If a line in the entries below includes the string "every", copy it out.

Saved entries:
════
-- ==== Sys2Proof/Laws/KeepsLoomOps.lean ====
section
/-! SUPPORT. What every operation of Machine/LoomOps.lean keeps: the queue, the fabric clock, the canonical form of the register
file and every burnt fuse. -/

set_option linter.all false

namespace Sys2Proof.Machine

theorem State.tallyHoldoff_keeps {r s : State} (h : Keeps r s) (src : Nat) (instant : Instant) (mult : Nat) :
    Keeps r (State.tallyHoldoff s src instant mult) := by
  unfold State.tallyHoldoff
  repeat' first
    | with_reducible assumption
    | intro _
    | with_reducible apply State.setLive_keeps
    | with_reducible apply keeps_ite
    | with_reducible apply keeps_foldl
    | (fail_if_no_progress with_reducible refine keeps_mk ?_ rfl rfl rfl rfl)
    | dsimp only
    | (split <;> (try (rename_i heq; obtain rfl := snd_eq heq)))

theorem State.reportTrig_keeps {r s : State} (h : Keeps r s) (src : Nat) (instant : Instant) (mult : Nat) :
    Keeps r (State.reportTrig s src instant mult) := by
  unfold State.reportTrig
  repeat' first
    | with_reducible assumption
    | intro _
    | with_reducible apply State.reportEvent_keeps
    | with_reducible apply State.tallyHoldoff_keeps
    | with_reducible apply keeps_ite
    | with_reducible apply keeps_foldl
    | (fail_if_no_progress with_reducible refine keeps_mk ?_ rfl rfl rfl rfl)
    | dsimp only
    | (split <;> (try (rename_i heq; obtain rfl := snd_eq heq)))

theorem State.checkQuota_keeps {r s : State} (h : Keeps r s) (c : Nat) (set : List Nat) (rate : Rat) (w16 : Rat) (strm : Rat) :
    Keeps r (State.checkQuota s c set rate w16 strm).2 := by
  unfold State.checkQuota
  repeat' first
    | with_reducible assumption
    | intro _
    | with_reducible apply State.hwSet_keeps
    | with_reducible apply keeps_ite
    | with_reducible apply keeps_foldl
    | (fail_if_no_progress with_reducible refine keeps_mk ?_ rfl rfl rfl rfl)
    | with_reducible apply keeps_ite2
    | dsimp only
    | (split <;> (try (rename_i heq; obtain rfl := snd_eq heq)))

theorem State.armFresh_keeps {r s : State} (h : Keeps r s) (c : Nat) :
    Keeps r (State.armFresh s c).2 := by
  unfold State.armFresh
  repeat' first
    | with_reducible assumption
    | intro _
    | with_reducible apply State.bindLane_keeps
    | with_reducible apply State.setKeep_keeps
    | with_reducible apply State.setLive_keeps
    | with_reducible apply State.checkQuota_keeps
    | with_reducible apply keeps_ite
    | with_reducible apply keeps_foldl
    | (fail_if_no_progress with_reducible refine keeps_mk ?_ rfl rfl rfl rfl)
    | with_reducible apply keeps_ite2
    | dsimp only
    | (split <;> (try (rename_i heq; obtain rfl := snd_eq heq)))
════
_Result_.
/-! SUPPORT. What every operation of Machine/LoomOps.lean keeps: the queue, the fabric clock, the canonical form of the register
file and every burnt fuse. -/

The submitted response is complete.